Google recognizes these as different versions of the site, leading to duplicate content problems. To address this, it’s essential to choose a preferred version of the site and implement a sitewide 301 redirect, which ensures that only one version of the pages is accessible.
URL Parameters
URL parameters are additional elements inserted into the URL to sort and organize website content, often causing duplicate content issues as they are similar to URLs without parameters.
Google typically selects the best version for search results but recommends actions to reduce potential problems, such as reducing unnecessary parameters and using canonical tags.
When setting up an SEO audit, it’s recommended to avoid crawling pages with URL parameters. This ensures that only the desired pages are analyzed, excluding their parameter versions.
HTTP Issues
HTTP stands for Hypertext Transfer Protocol, and the (S) indicates that your website has a security certificate. Having a valid certificate is crucial as it protects your site from third-party attackers.
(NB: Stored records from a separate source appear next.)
/-- Settles O32: the opened stream delivers the blocks of the padded message. -/
theorem runHashesTheStream : Obligations.RunHashesTheStream := by
  unfold Obligations.RunHashesTheStream
  intro a msg s hb ha hag hrst hopens hreads hfit
  obtain ⟨hOpens, hReads, -⟩ := initialise_answers a s
  have hOpen := (openStreamFollowsItsPseudocode (initialise a s) (initialise_err a s) (initialise_cfg a s)
    (initialise_src a s)).1 (hOpens ▸ hopens)
  generalize hs2 : ({ initialise a s with
      provider := { (initialise a s).provider with
        opens := (initialise a s).provider.opens.pop.2, opened := (initialise a s).provider.opened + 1 }
      src := .stream, sopen := true, ps := .unpadded, len := 0, blkcnt := 0, exh := false, bv := false } : State) = s2
    at hOpen
  have hAt : StreamAt { s2 with busy := true } msg (8 * msg.length) := by
    subst hs2
    exact {
      src := rfl
      exh := rfl
      ps := rfl
      isOpen := rfl
      len := Nat.zero_add _
      fits := by simpa using hfit
      gives := by
        have hGives : (initialise a s).provider.reads = ⟨[.data msg], .data []⟩ := hReads.trans hreads
        show Gives (initialise a s).provider.reads msg
        rw [hGives]
        exact ⟨rfl, .inl rfl⟩ }
  subst hs2
  have hHash := run_hashes hAt.runDelivers rfl (by simpa using hrst) (by simpa using hag) (by simp) rfl (by simp)
  simp only [initialise_alg] at hHash
  obtain ⟨hGoing, t, hEnd⟩ := hHash
  exact ⟨_, _, _, t, exec_initOf a s, hOpen, runSetsBusy _ (by simp) (by simp) (by simp), hGoing, hEnd⟩

/-- Settles O33: both computations hash the same padded message (O31, O32). -/
theorem bufferAndStreamGiveTheSameDigest : Obligations.BufferAndStreamGiveTheSameDigest := by
  unfold Obligations.BufferAndStreamGiveTheSameDigest
  intro a msg s s' hb ha hag hrst hbits htop hheld hb' ha' hag' hrst' hopens hreads hfit
  have hBytes : messageBytes s.nbits.toNat = msg.length := by
    unfold messageBytes
    omega
  obtain ⟨s1, s2, s3, t, hInit, hOpen, hRun, hGoing, hEnd, hFin, hCnt, _, hH⟩ :=
    runHashesTheBuffer a msg (8 * msg.length) s hb ha hag hrst hBytes (congrArg (8 * ·) hBytes) hfit htop hheld
  obtain ⟨s1', s2', s3', t', hInit', hOpen', hRun', hGoing', hEnd', hFin', hCnt', _, hH'⟩ :=
    runHashesTheStream a msg s' hb' ha' hag' hrst' hopens hreads hfit
  have hSame : t.h = t'.h := hH.trans hH'.symm
  exact ⟨s1, s2, s3, t, s1', s2', s3', t', hInit, hOpen, hRun, hInit', hOpen', hRun',
    fun k hk => ⟨hGoing k hk, hGoing' k hk⟩, hEnd, hEnd', hFin, hFin', hSame, congrArg _ hSame, hCnt.trans hCnt'.symm⟩

/-! ### A RUN that does not end -/

/-- A RunStep on a silent provider only waits (R77, R317). -/
theorem runStep_silent {s : State} (hsrc : s.src = .stream) (hps : s.ps = .unpadded) (hopen : s.sopen = true)
    (hreads : s.provider.reads = { listed := [], rest := .later }) : runStep s = { s with awaiting := true } := by
  have hRead : s.provider.streamRead s.alg.blockBytes = (.later, s.provider) := by
    simp only [Provider.streamRead, hreads]
  rw [runStep, nextBlock_streamLater (s := { s with awaiting := false }) _ hsrc hps hopen hRead]
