-- ==== Sys2Proof/Syntax.lean ====
section
/-! DEFINITION. The commands of the block as abstract terms: one constructor per row of spec/opcode_table.json
(spec/30_encoding.md R97). -/

namespace Sys2Proof

/-- A colour: "an ordered triple of 8-bit channel intensities (red, green, blue)" (spec/00_scope.md R10). -/
structure Colour where
  r : Byte
  g : Byte
  b : Byte
deriving DecidableEq, Repr

/-- The commands (R91). A command that R93 calls illegal is no term of this type: the decoder names it instead. -/
inductive Instr where
  /-- INIT: LED count `n`, latch bytes `l`, clock rate `f` in Hz (R86). -/
  | init (n : BitVec 16) (l : BitVec 8) (f : BitVec 32)
  /-- ENCODE: the colours `c_0 .. c_{M-1}` (R87). -/
  | encode (cs : List Colour)
  /-- TRANSMIT: no operand (R88). -/
  | transmit
deriving DecidableEq, Repr

end Sys2Proof
end

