-- ==== Sys2Proof/Machine/Symbols.lean ====
section
/-! DEFINITION. What the table's entries mean and when a table, and so a configuration, is valid
(spec/40_bitpair_table.md R112 to R115; spec/92_eei_decisions.md "Open parameters"). No command uses these checks:
they decide which blocks can be built. -/

namespace Sys2Proof

/-- The length of the leading run of high cells of a 4-cell symbol, bit 3 first. R113 gives it for well-formed nibbles
only. DESIGN CHOICE (safe; notes/assumptions/17.md): the function is total, and every use of it first asks whether the
nibble is well formed. -/
def highRun (x : BitVec 4) : Nat :=
  if !x.getLsbD 3 then 0
  else if !x.getLsbD 2 then 1
  else if !x.getLsbD 1 then 2
  else if !x.getLsbD 0 then 3
  else 4

/-- A well-formed symbol nibble: it starts high, it ends low, and its high cells form one leading run (R113). -/
def wellFormedNibble (x : BitVec 4) : Bool :=
  x.getLsbD 3 && !x.getLsbD 0 && (!x.getLsbD 1 || x.getLsbD 2)

/-- The logical bit of a well-formed nibble (R114); none for a nibble that is not well formed, which R114 leaves
undefined. -/
def decodeNibble (threshold : Nat) (x : BitVec 4) : Option Bool :=
  if wellFormedNibble x then some (decide (threshold ≤ highRun x)) else none

/-- The bit pair of a symbol byte, the high nibble giving the more significant bit (R112, R114). -/
def decodeByte (threshold : Nat) (s : Byte) : Option (BitVec 2) :=
  match decodeNibble threshold (s.extractLsb' 4 4), decodeNibble threshold (s.extractLsb' 0 4) with
  | some hi, some lo => some (BitVec.ofBool hi ++ BitVec.ofBool lo)
  | _, _ => none

/-- The round-trip property: every entry decodes to its index (R115). -/
def Lut.valid (threshold : Nat) (t : Lut) : Bool :=
  decide (decodeByte threshold t.e0 = some 0b00#2) && decide (decodeByte threshold t.e1 = some 0b01#2) &&
    decide (decodeByte threshold t.e2 = some 0b10#2) && decide (decodeByte threshold t.e3 = some 0b11#2)

/-- What the parameters must satisfy: a valid table (R115), `RATE_MIN_HZ <= RATE_MAX_HZ`, and a threshold of 1 to 3
cells (spec/92_eei_decisions.md). -/
def Config.valid (c : Config) : Bool :=
  c.lut.valid c.symbolThresholdCells && decide (c.rateMinHz ≤ c.rateMaxHz) &&
    decide (1 ≤ c.symbolThresholdCells) && decide (c.symbolThresholdCells ≤ 3)

end Sys2Proof
end

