/-- A legal ENCODE is read from as many colour words as its header counts, and each is its colour's word. -/
theorem words_of_decode_encode {h : Word} (op : opcodeOf h = 0x02#8) {ws rest : List Word} {i : Instr}
    (decodes : decode (h :: ws) = .instr i rest) :
    ∃ cs, i = .encode cs ∧ cs.length = (headerField h).toNat ∧ ws = cs.map encodeColour ++ rest := by
  rw [decode_encode op] at decodes
  cases split : splitWords (headerField h).toNat ws with
  | none => simp [split] at decodes
  | some parts =>
    obtain ⟨ops, rest'⟩ := parts
    obtain ⟨count, rfl⟩ := splitWords_eq_some split
    cases colours : decodeColours ops with
    | none => simp [split, colours] at decodes
    | some cs =>
      obtain ⟨rfl, rfl⟩ : .encode cs = i ∧ rest' = rest := by simpa [split, colours] using decodes
      obtain rfl := map_of_decodeColours colours
      exact ⟨cs, rfl, by simpa using count, rfl⟩

/-! Encoding, then decoding: one lemma for each command. -/

theorem decode_initWords (n : BitVec 16) (l : BitVec 8) (f : BitVec 32) (rest : List Word) :
    decode (encode (.init n l f) ++ rest) = .instr (.init n l f) rest := by
  have op : opcodeOf (0x01#8 ++ l ++ n) = 0x01#8 := opcodeOf_initHeader ..
  refine (decode_init op (f :: rest)).trans ?_
  simp only [countField_initHeader, latchField_initHeader]

theorem decode_encodeWords {cs : List Colour} (fits : cs.length < colourCountBound) (rest : List Word) :
    decode (encode (.encode cs) ++ rest) = .instr (.encode cs) rest := by
  have op : opcodeOf (0x02#8 ++ BitVec.ofNat 24 cs.length) = 0x02#8 := opcodeOf_header ..
  have count : (cs.map encodeColour).length = (headerField (0x02#8 ++ BitVec.ofNat 24 cs.length)).toNat := by
    rw [headerField_header, BitVec.toNat_ofNat, Nat.mod_eq_of_lt fits, List.length_map]
  exact decode_encode_legal op count (decodeColours_map cs) rest

theorem decode_transmitWords (rest : List Word) : decode (encode .transmit ++ rest) = .instr .transmit rest := rfl

/-- Settles O2, command by command. -/
theorem decodeOfEncodeIsTheCommand : Obligations.DecodeOfEncodeIsTheCommand := by
  intro i rest wellFormed
  cases i with
  | init n l f => exact decode_initWords n l f rest
  | encode cs => exact decode_encodeWords (of_decide_eq_true wellFormed) rest
  | transmit => exact decode_transmitWords rest

/-- Settles O3: the opcode picks the command, and each operand field of its header is the one the encoder writes. -/
theorem encodeOfDecodeIsTheWords : Obligations.EncodeOfDecodeIsTheWords := by
  intro ws rest i decodes
  cases ws with
  | nil => cases decodes
  | cons h ws =>
    rcases opcode_cases h with op | op | op | op
    · rw [decode_init op] at decodes
      cases ws with
      | nil => cases decodes
      | cons f ws =>
        cases decodes
        exact ⟨rfl, congrArg (· :: f :: rest) (op ▸ initHeader_eq h)⟩
    · obtain ⟨cs, rfl, count, rfl⟩ := words_of_decode_encode op decodes
      have fits : cs.length < colourCountBound := count ▸ (headerField h).isLt
      have header : h = 0x02#8 ++ BitVec.ofNat 24 cs.length := by
        rw [count, BitVec.ofNat_toNat, BitVec.setWidth_eq, ← op]
        exact header_eq h
      exact ⟨decide_eq_true fits, congrArg (· :: (cs.map encodeColour ++ rest)) header⟩
    · rw [decode_transmit op] at decodes
      split at decodes
      · next field =>
        cases decodes
        have header : h = 0x03#8 ++ 0#24 := by
          rw [← op, ← field]
          exact header_eq h
        exact ⟨rfl, congrArg (· :: rest) header⟩
      · cases decodes
    · rw [decode_of_unassigned op] at decodes
      cases decodes

/-! Every list of words: the illegal forms, the legal commands, and the words that have not all arrived. -/

/-- A complete command in one of the illegal forms is named illegal, and exactly its words are used up. -/
theorem decode_of_illegalForm {h : Word} {ops : List Word} (complete : 1 + ops.length = commandLength h)
    (form : IllegalForm h ops) (rest : List Word) : ∃ why, decode (h :: (ops ++ rest)) = .illegal why rest := by
  rcases form with op | ⟨op, field⟩ | ⟨op, reserved⟩
  · obtain rfl := operands_eq_nil complete (commandLength_unassigned op)
    exact ⟨_, decode_of_unassigned op rest⟩
  · obtain rfl := operands_eq_nil complete (commandLength_transmit op)
    exact ⟨_, (decode_transmit op rest).trans (if_neg field)⟩
  · rw [commandLength_encode op] at complete
    exact ⟨_, decode_encode_reserved op (by omega) (decodeColours_eq_none.mpr reserved) rest⟩

/-- A complete command in none of the illegal forms is read as a command, and exactly its words are used up. -/
theorem decode_of_not_illegalForm {h : Word} {ops : List Word} (complete : 1 + ops.length = commandLength h)
    (legal : ¬ IllegalForm h ops) (rest : List Word) : ∃ i, decode (h :: (ops ++ rest)) = .instr i rest := by
  rcases opcode_cases h with op | op | op | op
  · obtain ⟨f, rfl⟩ : ∃ f, ops = [f] :=
      List.length_eq_one_iff.mp (by rw [commandLength_init op] at complete; omega)
    exact ⟨_, decode_init op (f :: rest)⟩
  · rw [commandLength_encode op] at complete
    cases colours : decodeColours ops with
    | none => exact absurd (.inr (.inr ⟨op, decodeColours_eq_none.mp colours⟩)) legal
    | some cs => exact ⟨_, decode_encode_legal op (by omega) colours rest⟩
  · obtain rfl := operands_eq_nil complete (commandLength_transmit op)
    by_cases field : headerField h = 0#24
    · exact ⟨_, (decode_transmit op rest).trans (if_pos field)⟩
    · exact absurd (.inr (.inl ⟨op, field⟩)) legal
  · exact absurd (.inl op) legal

/-- A header with fewer words after it than its length asks for has no term yet (R89). -/
theorem decode_of_short {h : Word} {ws : List Word} (short : 1 + ws.length < commandLength h) :
    decode (h :: ws) = .incomplete := by
  rcases opcode_cases h with op | op | op | op
  · obtain rfl : ws = [] := List.length_eq_zero_iff.mp (by rw [commandLength_init op] at short; omega)
    exact decode_init op []
  · rw [commandLength_encode op] at short
    have missing : splitWords (headerField h).toNat ws = none := splitWords_eq_none.mpr (by omega)
    simp [decode_encode op, missing]
  · rw [commandLength_transmit op] at short
    omega
  · rw [commandLength_unassigned op] at short
    omega

/-- Settles O4: a complete command by whether it is in an illegal form, an incomplete one by `decode_of_short`. -/
theorem decodeIsTotalAndNamesIllegalCommands : Obligations.DecodeIsTotalAndNamesIllegalCommands :=
  ⟨fun _ _ rest complete =>
    ⟨fun form => decode_of_illegalForm complete form rest, fun legal => decode_of_not_illegalForm complete legal rest⟩,
    fun _ _ => decode_of_short, rfl⟩

/-- Settles O1: each list of words is a literal, and the decoder runs on it. -/
theorem decodeReadsTheSpecsWords : Obligations.DecodeReadsTheSpecsWords := by
  unfold Obligations.DecodeReadsTheSpecsWords
  decide

end Sys2Proof
end

section
/-! What a step does with the words on the port when they are no legal command, and the response every complete command
ends with (R89, R92, R93). -/

namespace Sys2Proof.Machine

theorem step_of_illegal {s : State} {why : Illegal} {rest : List Word} (port : decode s.cmdPort = .illegal why rest) :
    step s = .next (s.refuseIllegal rest) := by
  rcases step_cases s with ⟨_, _, legal, -⟩ | ⟨_, _, port', refuses⟩ | ⟨incomplete, -⟩
  · cases port.symm.trans legal
  · cases port.symm.trans port'
    exact refuses
  · cases port.symm.trans incomplete

theorem step_of_incomplete {s : State} (port : decode s.cmdPort = .incomplete) : step s = .next s := by
  rcases step_cases s with ⟨_, _, legal, -⟩ | ⟨_, _, illegal, -⟩ | ⟨-, holds⟩
  · cases port.symm.trans legal
  · cases port.symm.trans illegal
  · exact holds

/-- Settles O6: the decoder names the command illegal, whatever the state, and the step refuses it. -/
theorem illegalCommandChangesOnlyResult : Obligations.IllegalCommandChangesOnlyResult := by
  intro s h ops rest port complete form
  obtain ⟨why, illegal⟩ := decode_of_illegalForm complete form rest
  exact step_of_illegal ((congrArg decode port).trans illegal)

/-- Settles O7: neither an empty port nor a header that lacks words holds a complete command. -/
theorem incompleteCommandHolds : Obligations.IncompleteCommandHolds := by
  rintro s (empty | ⟨h, ws, port, short⟩)
  · exact step_of_incomplete (congrArg decode empty)
  · exact step_of_incomplete ((congrArg decode port).trans (decode_of_short short))

/-- RateCheck puts out no response word. -/
@[simp] theorem response_notMem_rateEvents (c : Config) (f : BitVec 32) (w : Word) : .response w ∉ rateEvents c f := by
  rcases rateEvents_cases c f with ⟨-, warns⟩ | ⟨-, silent⟩
  · simp [warns]
  · simp [silent]

/-- Every effect but holding puts out one response word, last, made of the registers it leaves; before it stand INIT's
warning or TRANSMIT's request alone. -/
theorem StepEffect.responds {s t : State} (effect : StepEffect s t) (complete : decode s.cmdPort ≠ .incomplete) :
    ∃ pre : List Output, (∀ w, .response w ∉ pre) ∧
      t.outputs = s.outputs ++ pre ++ [.response (responseWord t.result t.ready t.rateWarn)] := by
  cases effect with
  | held port => exact absurd port complete
  | illegal | notReady | mismatched | encoded => exact ⟨[], by simp, by rw [List.append_nil]; rfl⟩
  | @configured _ _ f | @discarded _ _ f => exact ⟨rateEvents s.cfg f, by simp, rfl⟩
  | requested => exact ⟨[.tx ⟨s.buf.bytes, s.buf.len, s.rateHz⟩], by simp, rfl⟩

/-- Settles O8: the response word is the one of `StepEffect.responds`, and its fields are those of R92. -/
theorem everyCommandAnswersOneResponse : Obligations.EveryCommandAnswersOneResponse := by
  intro s t complete answers
  obtain ⟨pre, noResponse, outputs⟩ := (stepEffect_of_step answers).responds complete
  exact ⟨pre, _, outputs, fun o inPre w isResponse => noResponse w (isResponse ▸ inPre), responseWord_fields ..⟩

end Sys2Proof.Machine
end

section
/-! The fields of a packed colour (R80) and their bit pairs (R81). -/

namespace Sys2Proof

@[simp] theorem Colour.packed_red (c : Colour) : c.packed.extractLsb' 16 8 = c.r := by
  apply BitVec.eq_of_getLsbD_eq
  intro i inByte
  rw [BitVec.getLsbD_extractLsb', packed_getLsbD]
  simp [inByte, show ¬ 16 + i < 8 by omega, show 16 + i < 24 by omega]

@[simp] theorem Colour.packed_green (c : Colour) : c.packed.extractLsb' 8 8 = c.g := by
  apply BitVec.eq_of_getLsbD_eq
  intro i inByte
  rw [BitVec.getLsbD_extractLsb', packed_getLsbD]
  simp [inByte, show 8 + i < 16 by omega]

@[simp] theorem Colour.packed_blue (c : Colour) : c.packed.extractLsb' 0 8 = c.b := by
  apply BitVec.eq_of_getLsbD_eq
  intro i inByte
  rw [BitVec.getLsbD_extractLsb', packed_getLsbD]
  simp [inByte]

/-- Four lanes from lane `j` on are the bit pairs of the byte that starts at bit `2j`. -/
theorem lane_add (v : BitVec 24) (j : Nat) {k : Nat} (inByte : k < 4) :
    lane v (j + k) = (v.extractLsb' (2 * j) 8).extractLsb' (2 * k) 2 := by
  apply BitVec.eq_of_getLsbD_eq
  intro i inPair
  rw [lane_getLsbD v (j + k) i inPair]
  simp [inPair, show 2 * k + i < 8 by omega, show 2 * (j + k) + i = 2 * j + (2 * k + i) by omega]

/-- Settles O45: the lanes 0, 4 and 8 start at the bits where blue, green and red do. -/
theorem packedLanesAreTheChannelsPairs : Obligations.PackedLanesAreTheChannelsPairs := by
  intro c
  refine ⟨c.packed_red, c.packed_green, c.packed_blue, fun k inByte => ⟨?_, ?_, ?_⟩⟩
  · simpa using lane_add c.packed 0 inByte
  · simpa using lane_add c.packed 4 inByte
  · simpa using lane_add c.packed 8 inByte

end Sys2Proof
end

section
/-! The symbol table (R113 to R116): which nibbles are well formed, validity as the round trip, and the blocks that are
built. -/

namespace Sys2Proof

/-- Settles O42: there are sixteen nibbles, and each is checked. -/
theorem wellFormedSymbolNibbles : Obligations.WellFormedSymbolNibbles := by
  refine ⟨?_, rfl, rfl, rfl⟩
  decide

/-- Only a well-formed nibble has a logical bit (R114). -/
theorem wellFormedNibble_of_decodeNibble {thr : Nat} {x : BitVec 4} {bit : Bool}
    (decodes : decodeNibble thr x = some bit) : wellFormedNibble x = true := by
  by_cases wellFormed : wellFormedNibble x = true
  · exact wellFormed
  · simp [decodeNibble, wellFormed] at decodes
The HTTPS Implementation report in the Site Audit tool identifies potential security weaknesses related to security certificates, server alignment with Google’s security best practices, and the protection of website pages and elements with HTTPS.
It provides recommendations for resolving issues and emphasizes the importance of migrating from HTTP to HTTPS for building a trustworthy brand. The report’s insights and recommendations can help improve overall site health and security.
How to use the Site Audit Tool to check for HTTPS issues?
To migrate your website from HTTP to HTTPS, selecting a TLS certificate is the first step, with many options available, both paid and free. The transfer may take some time, and it’s normal for some issues to arise during the redirection process.
Utilizing plugins, such as those for WordPress, can help with redirecting links. After completing the migration steps, it’s essential to run the website through the Site Audit tool to identify any technical issues.
The audit tool will provide a prioritized list of issues to address, and progress can be tracked through subsequent audits. It’s crucial to address the most severe issues first and re-run the audit to monitor the improvements.
Log File Analysis
Log files keep a record of all activities on a website by both users and bots.
Analyzing these files provides valuable insights into how a website is performing. For instance, it helps identify frequently crawled pages, file types, bot activity, and status codes.
This analysis helps to identify opportunities for improvement, manage the crawl budget, and fix structural and navigational issues that may hinder page accessibility.
To understand how Google bots engage with your website, you can analyze its log file. To do that, check the /logs/ or /access_log/ folder and download the file. Then, upload it into the Log File Analyzer.
Final Thoughts
Conducting a technical SEO audit stands as a critical practice for enhancing online visibility. Using a great tool like Semrush simplifies this process!